Ladies Of The Field!

Cows I’m coping with disappointment this morning.  Having pulled up in our usual lay-by, put The Mutleys on their leads before they leave the rear of the car, both shaking with anticipation, we walk the short distance to the style when, usually, the dogs are de-leaded (I’m not sure that’s a word!) and posted through the lower section and I climb the style, into ‘our field’.  I should say there is a right-of-way across this field, so we are not trespassing.

Shock, horror!  Today we are met by a dozen or more wet, hairy muzzles each belonging to a Lady of the Field.  Oh gawd! 

No cattle have grazed upon this lush grass for many months, which is why the field is so perfect for us!  No grazing equals no deposits, if you know what I mean. 

Now, believe it or not, there is a lady in America who has made a fortune over the Internet using dried out cow pats!  Yes, absolutely true!  She wanted a product to sell and looked around her rural community for something freely available.   End result?  Cow pats dried out, varnished and with a clock face inserted in the middle.  She’s sold thousands but don’t think I’m tempted.

Obviously the field is off limits for now.  I’m disappointed also because I always do my thinking during this morning session in the field.  There’s a huge tree I always rest by.  Under the protective branches (shelter from both sun and rain), I let my thoughts cascade.  Not today!  Why, Ladies, can you not delay your arrival for half an hour?   The field is covered in black and white creatures, mostly sitting chewing!  I understand your urge to graze but can’t you do the chewing and methane production somewhere else, please? 
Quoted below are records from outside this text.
-- ==== Sys2Proof/Laws/PerInstr.lean ====
section
/-! SUPPORT. One lemma per command: its descriptor matches its own row of the opcode table (R74), whatever its operands. -/

namespace Sys2Proof.Laws.MatchesRow

open Sys2Proof

/-- The encoder's word is selected by the row of its command: `d AND mask = match` (R74). -/
def Statement (i : Instr) : Prop := i.wellFormed = true → encode i &&& i.rowMask = i.rowMatch

/-- A command whose start-code field is zero matches by its low 16 bits. -/
theorem low_sixteen {i : Instr} (h : i.wellFormed = true) (hs : i.startCode = 0) :
    encode i &&& (0x0000FFFF : Descriptor) = BitVec.ofNat 32 i.opcode.toNat := by
  have h1 := and_low_toNat (encode i) 16 (by decide)
  have h2 := i.opcode.isLt
  rw [encode_toNat h, hs, show (0 : Byte).toNat = 0 from rfl] at h1
  apply BitVec.eq_of_toNat_eq
  simp only [BitVec.toNat_ofNat] at h1 ⊢
  refine Eq.trans h1 ?_
  omega

/-- Any command matches by its low 8 bits. -/
theorem low_eight {i : Instr} (h : i.wellFormed = true) :
    encode i &&& (0x000000FF : Descriptor) = BitVec.ofNat 32 i.opcode.toNat := by
  have h1 := and_low_toNat (encode i) 8 (by decide)
  have h2 := i.opcode.isLt
  rw [encode_toNat h] at h1
  apply BitVec.eq_of_toNat_eq
  simp only [BitVec.toNat_ofNat] at h1 ⊢
  refine Eq.trans h1 ?_
  omega

theorem sendBreak : Statement .sendBreak := fun _ => by decide

theorem sendRawData (len : Nat) : Statement (.sendRawData len) := fun h => low_sixteen h rfl

theorem sendRawPacket (len : Nat) : Statement (.sendRawPacket len) := fun h => low_sixteen h rfl

theorem sendPacket (len : Nat) : Statement (.sendPacket len) := fun h => low_sixteen h rfl

theorem sendAltPacket (len : Nat) (sc : Byte) : Statement (.sendAltPacket len sc) := fun h => low_eight h

end Sys2Proof.Laws.MatchesRow
end

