-- ==== Sys2Proof/Tests/Slice0.lean ====
section
/-! SUPPORT. Tests of the model's own on values of the spec (95_test_vectors.md unless another rule is named), and for
every statement with hypotheses a witness that meets them. -/

namespace Sys2Proof.Tests

open Sys2Proof.Machine Sys2Proof.Safety

/-! ### Helpers -/

/-- Whether a step goes on, to a state of which `p` holds. -/
def goesOn (o : StepResult) (p : State → Bool) : Bool :=
  match o with
  | .next t => p t
  | .fault _ => false
  | .refused _ => false

/-- DMXTX idle, with this presented to it and these answers to come. -/
def presented (cmd : List Descriptor) (pay : List Byte) (trsp : List Answer) : State :=
  { State.reset with cmd := cmd, pay := pay, trsp := trsp }

/-- A SEND_RAW_PACKET of two bytes in progress. -/
def busyIn (p : Phase) (w : Bool) (trsp : List Answer) : State :=
  { State.reset with phase := p, waitRsp := w, op := 3, len := 2, pb := [0x00, 0xFF], trsp := trsp }

/-- A packet command in progress at its data write, its frame built. -/
def frameReady (op : BitVec 3) (sc : Byte) : State :=
  { buildFrame { State.reset with op := op, sc := sc, len := 2, pb := [0x11, 0x20] } with phase := .dataWr }

/-- A DMXTX with a 50 MHz clock and this CFG_APPLY. -/
def at50MHz (a : CfgApply) : Params := { settleNs := 136000, fClk := 50000000, cfgApply := a, errw := 8 }

/-- Some error of the transport. -/
def someError : TransportError := { kind := .writeError, info := 0x44 }

/-! ### Decoding: words written out from R72 to R74, fields LEN, SC, RSV, OP from the left -/

theorem test_decode_send_break : decode 0b0000000000000000_00000000_00000_001 = .ok .sendBreak := by rfl
theorem test_decode_send_raw_data : decode 0b0000000000000010_00000000_00000_010 = .ok (.sendRawData 2) := by rfl
theorem test_decode_send_raw_packet : decode 0b0000000000000101_00000000_00000_011 = .ok (.sendRawPacket 5) := by rfl
theorem test_decode_send_packet : decode 0b0000001000000001_00000000_00000_100 = .ok (.sendPacket 513) := by rfl
theorem test_decode_send_alt_packet :
    decode 0b0000001001011000_00010111_00000_101 = .ok (.sendAltPacket 600 0x17) := by rfl
theorem test_decode_every_free_bit_set : decode 0xFFFFFF05 = .ok (.sendAltPacket 65535 0xFF) := by rfl
theorem test_decode_largest_raw_data : decode 0xFFFF0002 = .ok (.sendRawData 65535) := by rfl

/-- The ILLEGAL rows of the decoder's table. -/
theorem test_decode_illegal :
    decode 0x00000000 = .error (.reservedOpcode 0) ∧ decode 0x00000006 = .error (.reservedOpcode 6) ∧
    decode 0x00000007 = .error (.reservedOpcode 7) ∧ decode 0x00000009 = .error (.reservedBits 1) ∧
    decode 0x00010001 = .error (.lengthNotZero 1) ∧ decode 0x00000101 = .error (.startCodeNotZero 1) ∧
    decode 0x00000102 = .error (.startCodeNotZero 1) ∧ decode 0x00000103 = .error (.startCodeNotZero 1) ∧
    decode 0x00001704 = .error (.startCodeNotZero 0x17) ∧ decode 0x00030006 = .error (.reservedOpcode 6) :=
  ⟨rfl, rfl, rfl, rfl, rfl, rfl, rfl, rfl, rfl, rfl⟩

theorem test_decodeTableWord :
    decodeTableWord 32 0x00000001 = some .sendBreak ∧ decodeTableWord 32 0x00035505 = some (.sendAltPacket 3 0x55) ∧
    decodeTableWord 32 0x00000006 = none := by decide

theorem test_withFetchWord_runs_it :
    goesOn (step (State.reset.withFetchWord 32 0x00020004)) (fun t => t.phase = .brkCfg ∧ t.op = 4 ∧ t.flen = 3) := by
  decide

/-! ### Well-formedness: a length that cannot be presented is refused (R76) -/

theorem test_wellFormed_send_raw_data :
    (Instr.sendRawData 65536).wellFormed = false ∧ (Instr.sendRawData 65535).wellFormed = true := by decide
theorem test_wellFormed_send_raw_packet :
    (Instr.sendRawPacket 65536).wellFormed = false ∧ (Instr.sendRawPacket 65535).wellFormed = true := by decide
theorem test_wellFormed_send_packet :
    (Instr.sendPacket 65536).wellFormed = false ∧ (Instr.sendPacket 65535).wellFormed = true := by decide
theorem test_wellFormed_send_alt_packet :
    (Instr.sendAltPacket 65536 0).wellFormed = false ∧ (Instr.sendAltPacket 65535 0xFF).wellFormed = true := by decide

/-! ### Accepting each command -/

theorem test_send_break_enters_brk_cfg :
    goesOn (step (presented [0x00000001] [0xAA] [])) (fun t => t.phase = .brkCfg ∧ t.op = 1 ∧ t.pay = [0xAA]) := by
  decide

theorem test_send_raw_data_enters_data_cfg :
    goesOn (step (presented [0x00020002] [0x00, 0xFF, 0xAA] []))
      (fun t => t.phase = .dataCfg ∧ t.pb = [0x00, 0xFF] ∧ t.pay = [0xAA] ∧ t.fb = []) := by decide

theorem test_send_raw_packet_builds_no_frame :
    goesOn (step (presented [0x00050003] [0, 1, 2, 3, 4] []))
      (fun t => t.phase = .brkCfg ∧ t.pb = [0, 1, 2, 3, 4] ∧ t.fb = [] ∧ t.flen = 0) := by decide

/-- Scenario S1. -/
theorem test_send_packet_builds_the_frame :
    goesOn (step (presented [0x00040004] [0xE4, 0xE4, 0x00, 0xCA] []))
      (fun t => t.flen = 5 ∧ t.fb = [(0, 0x00), (1, 0xE4), (2, 0xE4), (3, 0x00), (4, 0xCA)]) := by decide

/-- Scenario S2: an empty channel list. -/
theorem test_send_alt_packet_empty :
    goesOn (step (presented [0x00001705] [] [])) (fun t => t.phase = .brkCfg ∧ t.flen = 1 ∧ t.fb = [(0, 0x17)]) := by
  decide

/-- Scenario S3: 600 channels, of which 512 are kept; `FB[512] = FC`. -/
theorem test_send_alt_packet_truncates :
    goesOn (step (presented [0x02581705] ((List.range 600).map fun i => BitVec.ofNat 8 (7 * i + 3)) []))
      (fun t => t.flen = 513 ∧ t.pay = [] ∧ t.fb.length = 513 ∧ t.fb[2]? = some (2, 0x0A) ∧ t.fb[512]? = some (512, 0xFC)) := by
  decide +kernel

/-- A shorter frame leaves the bytes beyond it as they were (R167). -/
theorem test_shorter_frame_keeps_the_rest :
    goesOn (step { presented [0x00010005] [0xFF] [] with fb := [(0, 0x55), (1, 1), (2, 2), (3, 3)] })
      (fun t => t.flen = 2 ∧ t.fb = [(0, 0x00), (1, 0xFF), (2, 2), (3, 3)]) := by decide

/-- Program P5: an illegal descriptor drains its payload and changes no register. -/
theorem test_illegal_descriptor :
    goesOn (step { presented [0x00030006, 0x00000001] [0xAA, 0xBB, 0xCC] [] with op := 5, flen := 513 })
      (fun t => t.phase = .idle ∧ t.pay = [] ∧ t.cmd = [0x00000001] ∧ t.op = 5 ∧ t.flen = 513 ∧
        t.events = [.accept 0x00030006 [0xAA, 0xBB, 0xCC], .resp .illegal]) := by decide

/-- Accepting: the descriptor of a SEND_PACKET of two bytes taken, one byte of it taken, and `pay` on PAY. -/
def accepting (pay : List Byte) : State :=
  { presented [] pay [] with phase := .brkCfg, taking := some ⟨0x00020004, [0x11]⟩ }

/-- A command whose payload is short: BUSY is 1 and CMD.ready 0, no request is issued (R246), and reset ends it. -/
theorem test_short_payload_waits_busy :
    goesOn (step (presented [0x00020004] [0x11] []))
      (fun t => t.busy ∧ ¬t.cmdReady ∧ t.phase = .brkCfg ∧ t.events = [] ∧
        goesOn (step t) (fun u => u.busy ∧ u.events = [])) ∧
    goesOn (step { accepting [] with sched := [.rst] }) (fun t => ¬t.busy ∧ t.events = [.reset]) := by decide

/-- An illegal descriptor whose payload is short waits in IDLE (R203), and the next one waits behind it. -/
theorem test_illegal_descriptor_waits_in_idle :
    goesOn (step (presented [0x00030006, 0x00000001] [0xAA] []))
      (fun t => t.phase = .idle ∧ ¬t.busy ∧ t.cmd = [0x00000001] ∧
        goesOn (step t) (fun u => u.cmd = [0x00000001] ∧ u.events = [])) := by decide

/-- The descriptor is taken before its payload (R75), which then makes the Accept one step; SEND_BREAK has none to wait for. -/
theorem test_descriptor_before_its_payload :
    goesOn (step { presented [0x00020004, 0x00000001] [0x11, 0x20] [] with sched := [.offer] })
      (fun t => t.busy ∧ t.cmd = [0x00000001] ∧
        goesOn (step t) (fun u => u.phase = .brkCfg ∧ u.cmd = [0x00000001] ∧ u.pb = [0x11, 0x20] ∧
          u.taking = none)) ∧
    goesOn (step { presented [0x00000001] [] [] with sched := [.offer] })
      (fun t => ¬t.busy ∧ t.cmd = [0x00000001]) := by decide

/-! ### The sequencer -/

theorem test_break_write_is_one_zero_byte :
    goesOn (step (busyIn .brkWr false [])) (fun t => t.waitRsp ∧ tdatMessages t = [0x00] ∧ treqMessages t = [3]) := by
  decide

theorem test_data_write_of_a_frame :
    goesOn (step (frameReady 5 0x55)) (fun t => t.events = [.wrReq [0x55, 0x11, 0x20]]) := by decide

theorem test_break_write_answered_starts_the_wait :
    goesOn (step { busyIn .brkWr true [.ok] with tmr := 9 }) (fun t => t.phase = .settle ∧ t.tmr = 0 ∧ ¬t.waitRsp) := by
  decide

/-- Row `ok, ok, ok, err(ConfigurationError, 0x55)` of 2.5: passed on unchanged. -/
theorem test_unfitting_error_is_passed_on :
    goesOn (step (busyIn .dataWr true [.err ⟨.configurationError, 0x55⟩]))
      (fun t => t.phase = .idle ∧ ¬t.waitRsp ∧ t.events.getLast? = some (.resp (.err ⟨.configurationError, 0x55⟩))) := by
  decide

theorem test_settle_cycles :
    settleCycles { at50MHz .drain with fClk := 50000000 } = 6800 ∧
    settleCycles { at50MHz .drain with fClk := 48000000 } = 6528 ∧
    settleCycles { at50MHz .drain with fClk := 16000000 } = 2176 ∧
    settleCycles { at50MHz .drain with fClk := 14745600 } = 2006 := by decide +kernel

theorem test_settle_ends_at_settle_cycles :
    goesOn (stepWith (at50MHz .drain) { busyIn .settle false [] with tmr := 6799 })
      (fun t => t.phase = .settle ∧ t.tmr = 6800 ∧ t.now = 1) ∧
    goesOn (stepWith (at50MHz .drain) { busyIn .settle false [] with tmr := 6800 })
      (fun t => t.phase = .dataCfg ∧ t.now = 0) := by decide +kernel

/-- Reset in SETTLE with `TMR = 3,000`, and in DATA_WR before the write. -/
theorem test_reset_in_a_command :
    goesOn (step { busyIn .settle false [] with tmr := 3000, sched := [.rst] })
      (fun t => t.phase = .idle ∧ t.tmr = 0 ∧ t.events = [.reset]) ∧
    goesOn (step { busyIn .dataWr false [.ok] with sched := [.rst] })
      (fun t => t.phase = .idle ∧ t.trsp = [.ok] ∧ t.events = [.reset]) := by decide

/-- A byte nothing has written, and an index that does not exist, fault (R19, R50). -/
theorem test_read_faults :
    Memory.read [(0, 0x17)] 0 = .ok 0x17 ∧ Memory.read [(0, 0x17)] 1 = .error (.frameUnwritten 1) ∧
    Memory.read [(513, 0x17)] 513 = .error (.frameIndex 513) := ⟨rfl, rfl, rfl⟩

/-! ### Formats and the line -/

theorem test_status_and_response_words :
    statusWord 8 (.err ⟨.configurationError, 0x11⟩) = 0x045 ∧ responseWord 8 (.err ⟨.configurationError, 0x11⟩) = 0x045 ∧
    statusWord 8 (.err ⟨.writeError, 0x44⟩) = 0x113 ∧ responseWord 8 (.err ⟨.writeError, 0x44⟩) = 0x112 ∧
    statusWord 8 .ok = 0 ∧ responseWord 8 .illegal = 3 := by decide

/-- The form of R88 on a command of P3. -/
theorem test_command_text :
    commandText .sendBreak [] = "SEND_BREAK" ∧
    commandText (.sendAltPacket 3 0x55) [1, 2, 3] = "SEND_ALT_PACKET [1, 2, 3], 85" := by decide +kernel

theorem test_write_headers :
    writeHeader 2 = 0x000000000005 ∧ writeHeader 600 = 0x0000000004B1 ∧ writeHeader 1000 = 0x0000000007D1 ∧
    writeHeader 65535 = 0x00000001FFFF := by decide

/-- R191: 92 us and 8 us just do, one nanosecond less of either does not. -/
theorem test_minimums_of_the_protocol :
    meetsMinimums 92000 8000 = true ∧ meetsMinimums 91999 8000 = false ∧ meetsMinimums 92000 7999 = false := by
  decide +kernel

/-- How long `0x00` is low, in bit times, at 7N1, 8N1, 7E1 and 7O1 (2.7: 138,889, 156,250, 156,250 and 138,889 ns). -/
theorem test_low_time_of_the_break :
    lowBits breakProfile 0 = 8 ∧ lowBits { breakProfile with charSize := 8 } 0 = 9 ∧
    lowBits { breakProfile with parity := .even } 0 = 9 ∧ lowBits { breakProfile with parity := .odd } 0 = 8 := by decide

theorem test_data_bits_least_significant_first :
    charLevels dataProfile 0x01 =
      [.low, .high, .low, .low, .low, .low, .low, .low, .low, .high, .high] := by decide

/-- With `drain` a byte accepted before a configure keeps its profile; with `unspecified` nothing is known of it (R188). -/
theorem test_cfg_apply :
    ((Transport.configureArrives (at50MHz .drain) 5 { Transport.atReset with txq := [⟨some breakProfile, 0⟩] }).txq =
      [⟨some breakProfile, 0⟩]) ∧
    ((Transport.configureArrives hardwired 5 { Transport.atReset with txq := [⟨some breakProfile, 0⟩] }).txq =
      [⟨none, 0⟩]) := by decide

/-- A character may not end before its bit times have passed: a break of 156,250 ns is 7,812.5 cycles at 50 MHz. -/
theorem test_character_lasts_its_time :
    charElapsed (at50MHz .drain) breakProfile 100 7912 = false ∧
    charElapsed (at50MHz .drain) breakProfile 100 7913 = true := by decide +kernel

/-- The line of 2.7's last row, at 50 MHz: a break from time 0, low up to 138,888.9 ns, then high; idle after 156,250 ns. -/
theorem test_line_of_a_break :
    [(0 : Rat), 138888, 138889, 156249, 156251, 190000].map (lineLevel (at50MHz .drain)
      { State.reset with
        now := 10000, line := { Transport.atReset with wire := [⟨0, some breakProfile, 0x00, none, 7813⟩] } }) =
    [some .low, some .low, some .high, some .high, some .high, some .high] := by decide +kernel

/-- A break cut by a configure 136 us after its start has been low until then (R189), and nothing is known after. -/
theorem test_line_of_a_cut_break :
    [(0 : Rat), 135999, 136000].map (lineLevel (at50MHz .immediate)
      { State.reset with
        now := 10000, line := { Transport.atReset with txq := [⟨some breakProfile, 0⟩], began := some ⟨0, some 6800⟩ } }) =
    [some .low, some .low, none] := by decide +kernel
I felt myself softening as I looked into the beautiful, long-lashed eyes of the inquisitive few who greet us.  One in particular caught my eye.  She looked as though she had been in the beauty parlour rather than the milking parlour!  She glanced at me from under a row of perfectly coiffured black curls which looked splendid against the white of her forehead.  Her indecently long eye lashes were also shown in stark relief against her white face.  Cow!!

Such gentleness in such large beasts.  I like that.  Some years ago (OK, many moons!) I worked with a wonderfully inspirational man, Peter Jewell, a Professor at Cambridge University.  My admiration for that man knows no bounds; it seemed his students learnt simply by breathing the same air.  "What is she rambling about now ?", you may justifiably be thinking.  Well, you may not know what I am about to share . . .

I worked with one of the Professor’s PhD students who was prepring a thesis on the hierarchy of the herd.  Boring?  Not at all.  For instance, did you know that a herd always grazes in the same direction so as to avoid head on conflict?  Have a look next time you pass a field of grazing cattle.  Also, there is a distinct hierarchy, even among our docile domestic herds.  Each cow has her own personality and place within the herd.  Yes, of course, it makes sense when we think about it but the detailed relationships described by the student who had studies the same animals for a year was truly fascinating!

Back to my problem.  Back to the car!  Mutleys confused and I needed a Latte.  No Starbucks here!  Wanted to head home.  Didn’t want to return to scene of last week’s incident.  Oh well, the rugby field it had to be.  Trouble there was that the walkers (I use the term loosely) are all very elderly and their dogs are, well, let’s just say they’ve been lifetime companions.  Sue’ll was happy retrieving her ball but as for the other delinquent . . . they don’t understand he only wanted to play tag!  In dog years, Alf’s 14!  Heck, he’s a teenager!  Fancy having a dog and a son both fourteen at the same time!